Alberto Ascherio, MD, PhD, agreed that the findings further strengthened the evidence that vaccination does not increase MS risk. “The study stands out for its large sample size, which allowed examination of specific vaccines and assessment of potential biases in sensitivity analyses,” said Dr. Ascherio, professor of medicine, epidemiology and nutrition at Harvard Medical School.
He noted that despite the suggestion that some vaccines may even reduce MS risk should be interpreted cautiously, “these results are strongly reassuring and good news for public health.”
Kassandra Munger, ScD, a research scientist at the Harvard T.H. Chan School of Public Health who has done research on vaccinations, also agreed that the study's findings, “coming from a large, population-based dataset, showing no increase in MS risk with vaccination, lend more weight to prior study findings showing that vaccines do not contribute to the development of MS.”

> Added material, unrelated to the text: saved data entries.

-- ==== Sys2Proof/Tests/Slice0.lean ====
section
/-!
SUPPORT. Tests: well-formedness, words written out from the encoding tables, single steps whose expected results are the
vectors V<n> of 95_test_vectors, and for each statement with hypotheses a state and operands that meet them. The sync and
terminator bytes are the vectors' own (FF 5A, 33).
-/

namespace Sys2Proof.Tests

open Sys2Proof Sys2Proof.Machine

/-! ### Helpers -/

/-- The parameters of the vectors, with an empty registry. -/
def tp : Params := ⟨0xFF, 0x5A, 0x33, []⟩

/-- `F0`. -/
def f0 : Bytes := [0xFF, 0x5A, 0x01, 0x00, 0x00, 0x00, 0xBB, 0x1C, 0x33]

/-- `F1`. -/
def f1 : Bytes := [0xFF, 0x5A, 0x03, 0x00, 0x04, 0x00, 0x11, 0x22, 0x33, 0x44, 0x0F, 0x6B, 0x33]

/-- `F2`. -/
def f2 : Bytes := [0xFF, 0x5A, 0x06, 0x01, 0x03, 0x00, 0xFF, 0x5A, 0x00, 0x5E, 0xA9, 0x33]

/-- `F3`. -/
def f3 : Bytes := [0xFF, 0x5A, 0x2A, 0x10, 0x01, 0x00, 0xAA, 0x14, 0xBF, 0x33]

/-- `F4`. -/
def f4 : Bytes := [0xFF, 0x5A, 0x07, 0x77, 0x02, 0x00, 0x01, 0x02, 0x42, 0x3A, 0x33]

/-- `F1x`: the stored CRC is wrong. -/
def f1x : Bytes := [0xFF, 0x5A, 0x03, 0x00, 0x04, 0x00, 0x11, 0x22, 0x33, 0x44, 0x0E, 0x6B, 0x33]

/-- `F3t`: the terminator is wrong. -/
def f3t : Bytes := [0xFF, 0x5A, 0x2A, 0x10, 0x01, 0x00, 0xAA, 0x14, 0xBF, 0xCC]

/-- The frame record of a complete candidate, as a list. -/
def frameOf (c : Bytes) : List Frame :=
  match parseCandidate tp c with
  | .complete f => [f]
  | _ => []

/-- A state with the five architectural elements given, everything else as at reset, and the vectors' parameters. -/
def st (configured memory : Bool) (limit : Nat) (buf : Bytes) (queue : List Frame) : State :=
  { State.reset with
    configured := configured, memory := memory, bufferLimit := limit, buf := buf, queue := queue, params := tp }

/-- `st` with operation words pending. -/
def stIn (input : Bytes) : State := { st false false 1 [] [] with input := input }

/-- What a next state satisfies; false where there is none. -/
def afterExec (i : Instr) (s : State) (p : State → Bool) : Bool :=
  match exec i s with
  | .next t => p t
  | _ => false

/-- The architectural state as the vectors write it, frames by their bytes. -/
def arch (s : State) : Bool × Bool × Nat × Bytes × List Bytes :=
  (s.configured, s.memory, s.bufferLimit, s.buf, s.queue.map Frame.rawBytes)

/-- A latch that holds something everywhere, so that what a step writes is seen. -/
def busy : State :=
  { st true true 64 [0xFF, 0x5A] [] with
    dp := { Datapath.reset with
      crcAcc := 0x1189, header := ⟨(1, 2), 3, 4, 5⟩, footer := ⟨6, 7⟩, lastSyncIndex := some 9, isLarge := true,
      cursor := 11, batch := [], diag := [⟨.checksumError, 2⟩] } }

/-- A property of all marker indices is checked below the length. -/
theorem forall_marker {P : Params} {buf : Bytes} {p : Nat → Prop}
    (h : ∀ j < buf.length, MarkerIndex P buf j → p j) (j : Nat) (hj : MarkerIndex P buf j) : p j :=
  h j (by have := hj.1; omega) hj

/-! ### Well-formedness: an ill-formed term for each check -/

theorem test_wf_init_limit : (Instr.init 0 4294967296).wellFormed = false := by decide
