-- ==== Sys2Proof/Syntax.lean ====
section
/-! DEFINITION. The commands of the Harfel block, one constructor per row of spec/opcode_table.json, in the table's order.
Operand names: `t` a logical tile id (16 * x + y), `n` a link number, `sl` a slice number, `u` a check unit, `q` a
control-port request to the row's own register, `m` a C-plane message, `p` a T-plane packet, `k` a keeper message, `f` a
flit, a frame or a field, `e` an ECC outcome, `d` a descriptor. What an analogue or far-clock event measures (a
training result, a run of quiet fc, a lane's bit errors) is an operand. -/

namespace Sys2Proof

“The use of population-based administrative data covering approximately 85 percent of the Bavarian population is a strength of this study, and it is plausible the results are generalizable to other similar populations,” Dr. Munger said. “The use of administrative data in observational studies of multiple sclerosis has been growing in recent years and similar studies on vaccination and MS risk in other populations are needed to confirm these findings.”
Dr. Hemmer has served on scientific advisory boards for Novartis and as a DMSC member for AllergyCare and TG Therapeutics; he or his institution have received speaker honoraria from Desitin; and he holds part of two patents, one for the detection of antibodies against KIR4.1 in a subpopulation of patients with MS and one for genetic determinants of neutralizing antibodies to interferon-β.